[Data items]
□ □ □ □ □

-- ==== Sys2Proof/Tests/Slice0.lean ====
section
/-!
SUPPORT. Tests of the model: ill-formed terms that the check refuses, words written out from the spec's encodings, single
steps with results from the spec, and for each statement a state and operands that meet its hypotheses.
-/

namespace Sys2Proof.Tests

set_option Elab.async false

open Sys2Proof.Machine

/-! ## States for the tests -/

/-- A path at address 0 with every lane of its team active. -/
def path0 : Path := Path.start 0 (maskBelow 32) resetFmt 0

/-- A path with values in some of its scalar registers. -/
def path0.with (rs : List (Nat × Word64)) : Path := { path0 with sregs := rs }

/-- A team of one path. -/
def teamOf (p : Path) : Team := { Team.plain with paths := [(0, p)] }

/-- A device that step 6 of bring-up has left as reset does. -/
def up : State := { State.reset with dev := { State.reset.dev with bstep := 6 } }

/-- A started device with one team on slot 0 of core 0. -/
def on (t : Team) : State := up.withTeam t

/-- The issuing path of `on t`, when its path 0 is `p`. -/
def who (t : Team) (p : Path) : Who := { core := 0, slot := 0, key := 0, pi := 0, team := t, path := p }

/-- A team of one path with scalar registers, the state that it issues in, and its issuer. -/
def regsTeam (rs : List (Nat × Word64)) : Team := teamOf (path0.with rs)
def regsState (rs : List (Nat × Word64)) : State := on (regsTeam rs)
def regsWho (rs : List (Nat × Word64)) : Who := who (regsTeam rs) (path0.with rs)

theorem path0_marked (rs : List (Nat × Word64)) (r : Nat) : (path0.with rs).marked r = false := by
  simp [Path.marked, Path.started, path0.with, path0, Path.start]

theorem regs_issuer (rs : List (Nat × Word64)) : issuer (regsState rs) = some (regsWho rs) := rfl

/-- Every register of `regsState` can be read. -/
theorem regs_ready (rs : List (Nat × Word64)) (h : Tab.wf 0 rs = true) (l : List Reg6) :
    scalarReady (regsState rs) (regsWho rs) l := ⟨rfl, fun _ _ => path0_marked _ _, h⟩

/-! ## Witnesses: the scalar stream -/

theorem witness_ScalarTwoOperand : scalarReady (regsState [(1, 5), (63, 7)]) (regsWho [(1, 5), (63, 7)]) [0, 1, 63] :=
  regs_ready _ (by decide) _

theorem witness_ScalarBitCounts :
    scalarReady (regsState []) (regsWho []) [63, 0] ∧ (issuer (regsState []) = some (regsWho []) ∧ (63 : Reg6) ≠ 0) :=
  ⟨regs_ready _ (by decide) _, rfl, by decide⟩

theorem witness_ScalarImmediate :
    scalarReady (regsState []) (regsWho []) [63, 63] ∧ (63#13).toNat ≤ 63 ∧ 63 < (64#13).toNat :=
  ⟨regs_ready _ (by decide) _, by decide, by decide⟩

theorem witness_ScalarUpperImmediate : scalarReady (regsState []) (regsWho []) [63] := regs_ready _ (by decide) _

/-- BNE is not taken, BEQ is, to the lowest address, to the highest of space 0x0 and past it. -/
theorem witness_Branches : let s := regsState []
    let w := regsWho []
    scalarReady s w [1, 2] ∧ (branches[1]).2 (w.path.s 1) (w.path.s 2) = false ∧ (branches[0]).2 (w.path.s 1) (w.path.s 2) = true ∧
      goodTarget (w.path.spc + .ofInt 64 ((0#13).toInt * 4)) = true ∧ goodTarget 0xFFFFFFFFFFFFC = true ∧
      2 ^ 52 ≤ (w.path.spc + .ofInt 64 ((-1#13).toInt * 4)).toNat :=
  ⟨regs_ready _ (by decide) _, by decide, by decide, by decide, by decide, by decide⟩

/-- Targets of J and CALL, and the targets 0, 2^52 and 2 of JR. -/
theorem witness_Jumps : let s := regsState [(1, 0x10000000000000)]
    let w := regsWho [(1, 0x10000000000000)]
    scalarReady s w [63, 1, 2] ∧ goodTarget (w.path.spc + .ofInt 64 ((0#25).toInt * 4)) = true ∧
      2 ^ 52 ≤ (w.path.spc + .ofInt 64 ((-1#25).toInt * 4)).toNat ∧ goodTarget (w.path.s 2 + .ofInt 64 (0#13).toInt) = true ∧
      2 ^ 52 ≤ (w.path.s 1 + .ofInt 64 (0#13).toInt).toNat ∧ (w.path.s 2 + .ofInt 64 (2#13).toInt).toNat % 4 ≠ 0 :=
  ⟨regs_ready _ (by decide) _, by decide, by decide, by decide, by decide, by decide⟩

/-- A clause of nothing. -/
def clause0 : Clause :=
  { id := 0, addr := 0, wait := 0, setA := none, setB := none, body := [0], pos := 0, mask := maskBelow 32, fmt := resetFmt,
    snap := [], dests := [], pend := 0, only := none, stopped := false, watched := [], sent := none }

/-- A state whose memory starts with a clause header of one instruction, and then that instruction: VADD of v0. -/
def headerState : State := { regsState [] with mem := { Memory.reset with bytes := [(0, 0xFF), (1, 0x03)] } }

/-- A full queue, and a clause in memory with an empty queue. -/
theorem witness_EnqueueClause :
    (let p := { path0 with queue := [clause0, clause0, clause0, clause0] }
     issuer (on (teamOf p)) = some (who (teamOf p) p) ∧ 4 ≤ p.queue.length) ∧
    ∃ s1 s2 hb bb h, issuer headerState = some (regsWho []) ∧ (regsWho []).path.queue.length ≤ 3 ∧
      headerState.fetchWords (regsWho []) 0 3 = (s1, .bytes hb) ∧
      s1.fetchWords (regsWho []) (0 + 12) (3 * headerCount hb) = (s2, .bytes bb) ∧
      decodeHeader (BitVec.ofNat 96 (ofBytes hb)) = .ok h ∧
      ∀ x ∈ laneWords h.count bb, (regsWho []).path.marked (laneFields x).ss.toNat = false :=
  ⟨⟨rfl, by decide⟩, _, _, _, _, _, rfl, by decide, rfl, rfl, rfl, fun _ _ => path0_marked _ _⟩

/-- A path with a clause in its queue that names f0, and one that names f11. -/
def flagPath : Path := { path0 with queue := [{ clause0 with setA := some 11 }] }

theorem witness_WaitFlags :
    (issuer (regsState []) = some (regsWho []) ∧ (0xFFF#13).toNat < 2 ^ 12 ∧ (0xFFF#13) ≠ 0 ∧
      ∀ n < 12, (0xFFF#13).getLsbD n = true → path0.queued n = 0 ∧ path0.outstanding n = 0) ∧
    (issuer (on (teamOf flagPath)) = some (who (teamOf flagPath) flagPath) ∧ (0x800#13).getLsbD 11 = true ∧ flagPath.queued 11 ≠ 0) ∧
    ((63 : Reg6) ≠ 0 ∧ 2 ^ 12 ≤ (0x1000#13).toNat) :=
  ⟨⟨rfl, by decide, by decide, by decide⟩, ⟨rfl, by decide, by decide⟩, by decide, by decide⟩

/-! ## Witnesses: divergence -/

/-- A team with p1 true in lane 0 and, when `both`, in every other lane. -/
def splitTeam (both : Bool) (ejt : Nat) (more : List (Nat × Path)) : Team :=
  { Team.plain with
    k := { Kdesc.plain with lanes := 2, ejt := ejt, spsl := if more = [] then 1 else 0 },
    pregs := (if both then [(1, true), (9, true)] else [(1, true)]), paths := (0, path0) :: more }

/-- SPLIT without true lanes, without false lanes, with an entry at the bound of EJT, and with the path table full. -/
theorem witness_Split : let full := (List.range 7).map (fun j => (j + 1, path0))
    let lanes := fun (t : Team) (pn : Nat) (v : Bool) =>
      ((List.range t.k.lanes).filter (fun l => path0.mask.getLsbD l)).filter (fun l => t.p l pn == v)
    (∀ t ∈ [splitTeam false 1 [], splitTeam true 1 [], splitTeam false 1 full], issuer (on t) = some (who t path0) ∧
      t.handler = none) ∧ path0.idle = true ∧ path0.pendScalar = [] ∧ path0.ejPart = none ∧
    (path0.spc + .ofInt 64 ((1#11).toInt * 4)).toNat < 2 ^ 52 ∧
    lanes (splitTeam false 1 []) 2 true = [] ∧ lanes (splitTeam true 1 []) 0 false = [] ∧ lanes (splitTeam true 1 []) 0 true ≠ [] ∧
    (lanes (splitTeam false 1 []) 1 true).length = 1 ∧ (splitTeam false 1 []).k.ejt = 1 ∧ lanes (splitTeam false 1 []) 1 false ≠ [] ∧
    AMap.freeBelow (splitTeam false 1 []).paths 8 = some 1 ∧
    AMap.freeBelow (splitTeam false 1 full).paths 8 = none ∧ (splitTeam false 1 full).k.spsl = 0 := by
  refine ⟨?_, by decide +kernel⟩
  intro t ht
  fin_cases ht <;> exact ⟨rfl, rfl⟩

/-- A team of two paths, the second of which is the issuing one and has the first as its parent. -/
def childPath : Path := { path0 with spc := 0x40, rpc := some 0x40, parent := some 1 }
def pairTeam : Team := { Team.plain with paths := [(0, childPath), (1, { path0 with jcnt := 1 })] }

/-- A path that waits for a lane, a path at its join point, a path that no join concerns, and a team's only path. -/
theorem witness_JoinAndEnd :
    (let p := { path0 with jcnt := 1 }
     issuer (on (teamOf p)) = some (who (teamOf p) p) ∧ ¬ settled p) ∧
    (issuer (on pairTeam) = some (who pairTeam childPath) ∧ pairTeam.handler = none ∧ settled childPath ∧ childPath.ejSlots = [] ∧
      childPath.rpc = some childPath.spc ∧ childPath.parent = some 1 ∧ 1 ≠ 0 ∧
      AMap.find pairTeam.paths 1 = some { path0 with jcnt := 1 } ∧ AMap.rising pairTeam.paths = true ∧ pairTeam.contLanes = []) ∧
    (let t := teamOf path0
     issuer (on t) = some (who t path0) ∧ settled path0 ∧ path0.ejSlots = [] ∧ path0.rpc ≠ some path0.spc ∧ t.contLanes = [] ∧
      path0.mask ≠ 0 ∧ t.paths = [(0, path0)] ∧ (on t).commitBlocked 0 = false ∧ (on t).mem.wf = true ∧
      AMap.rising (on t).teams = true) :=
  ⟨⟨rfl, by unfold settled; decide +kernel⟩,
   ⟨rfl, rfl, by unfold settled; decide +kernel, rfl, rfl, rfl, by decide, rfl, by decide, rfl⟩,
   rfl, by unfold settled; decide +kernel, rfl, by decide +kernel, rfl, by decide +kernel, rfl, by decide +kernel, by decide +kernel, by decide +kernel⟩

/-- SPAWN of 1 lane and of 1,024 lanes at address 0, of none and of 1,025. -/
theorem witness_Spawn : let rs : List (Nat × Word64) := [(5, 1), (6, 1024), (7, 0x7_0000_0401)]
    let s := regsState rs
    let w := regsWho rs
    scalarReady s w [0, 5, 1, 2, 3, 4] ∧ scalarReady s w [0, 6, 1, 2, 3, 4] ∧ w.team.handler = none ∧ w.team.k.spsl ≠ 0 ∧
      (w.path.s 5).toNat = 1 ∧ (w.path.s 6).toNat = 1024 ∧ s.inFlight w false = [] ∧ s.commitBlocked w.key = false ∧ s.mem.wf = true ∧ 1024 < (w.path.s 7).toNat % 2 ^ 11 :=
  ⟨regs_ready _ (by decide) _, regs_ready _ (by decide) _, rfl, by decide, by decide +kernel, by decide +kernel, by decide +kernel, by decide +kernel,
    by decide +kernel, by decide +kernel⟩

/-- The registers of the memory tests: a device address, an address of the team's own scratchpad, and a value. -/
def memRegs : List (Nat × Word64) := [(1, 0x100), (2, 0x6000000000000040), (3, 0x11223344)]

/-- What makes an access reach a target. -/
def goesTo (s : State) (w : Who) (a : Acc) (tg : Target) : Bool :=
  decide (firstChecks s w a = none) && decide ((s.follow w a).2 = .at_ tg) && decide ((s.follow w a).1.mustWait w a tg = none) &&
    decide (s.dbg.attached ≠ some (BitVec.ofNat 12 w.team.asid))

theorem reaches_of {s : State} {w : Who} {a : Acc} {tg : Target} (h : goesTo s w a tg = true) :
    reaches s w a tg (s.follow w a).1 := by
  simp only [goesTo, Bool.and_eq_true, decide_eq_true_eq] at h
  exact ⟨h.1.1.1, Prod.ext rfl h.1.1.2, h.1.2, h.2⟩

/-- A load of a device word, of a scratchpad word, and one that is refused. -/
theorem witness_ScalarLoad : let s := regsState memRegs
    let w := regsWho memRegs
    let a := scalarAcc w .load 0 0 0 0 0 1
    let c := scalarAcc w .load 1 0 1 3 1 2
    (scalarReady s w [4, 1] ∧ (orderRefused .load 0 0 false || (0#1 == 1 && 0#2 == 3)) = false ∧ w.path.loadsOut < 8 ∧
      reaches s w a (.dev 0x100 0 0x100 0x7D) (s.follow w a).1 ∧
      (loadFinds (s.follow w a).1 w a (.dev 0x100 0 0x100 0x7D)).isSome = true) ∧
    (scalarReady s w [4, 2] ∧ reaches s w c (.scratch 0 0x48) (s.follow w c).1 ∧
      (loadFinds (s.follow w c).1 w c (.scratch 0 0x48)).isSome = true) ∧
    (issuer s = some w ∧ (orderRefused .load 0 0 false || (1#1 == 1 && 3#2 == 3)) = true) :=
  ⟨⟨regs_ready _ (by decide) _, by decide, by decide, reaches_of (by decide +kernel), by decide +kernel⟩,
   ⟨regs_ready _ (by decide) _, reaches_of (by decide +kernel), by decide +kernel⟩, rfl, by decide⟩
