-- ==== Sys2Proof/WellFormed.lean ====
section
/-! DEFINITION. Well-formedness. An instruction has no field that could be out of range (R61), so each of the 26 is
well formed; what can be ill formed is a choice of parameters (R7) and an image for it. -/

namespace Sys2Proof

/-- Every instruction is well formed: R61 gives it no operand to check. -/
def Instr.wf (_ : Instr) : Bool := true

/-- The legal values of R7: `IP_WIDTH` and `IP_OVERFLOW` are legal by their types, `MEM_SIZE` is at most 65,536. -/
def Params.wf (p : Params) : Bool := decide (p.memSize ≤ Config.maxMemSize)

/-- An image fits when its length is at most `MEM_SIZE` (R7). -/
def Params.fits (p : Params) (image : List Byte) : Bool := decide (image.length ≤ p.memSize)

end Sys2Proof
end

□ □ □ □ □

Above are some lines. Repeat exactly, and only, those from the line that has "let w := regsWho memRegs" through the line that has "(issuer s = some".

◆ **Solution for this task**:
    let w := regsWho memRegs
    let a := scalarAcc w .load 0 0 0 0 0 1
    let c := scalarAcc w .load 1 0 1 3 1 2
    (scalarReady s w [4, 1] ∧ (orderRefused .load 0 0 false || (0#1 == 1 && 0#2 == 3)) = false ∧ w.path.loadsOut < 8 ∧
      reaches s w a (.dev 0x100 0 0x100 0x7D) (s.follow w a).1 ∧
      (loadFinds (s.follow w a).1 w a (.dev 0x100 0 0x100 0x7D)).isSome = true) ∧
    (scalarReady s w [4, 2] ∧ reaches s w c (.scratch 0 0x48) (s.follow w c).1 ∧
      (loadFinds (s.follow w c).1 w c (.scratch 0 0x48)).isSome = true) ∧
    (issuer s = some w ∧ (orderRefused .load 0 0 false || (1#1 == 1 && 3#2 == 3)) = true) :=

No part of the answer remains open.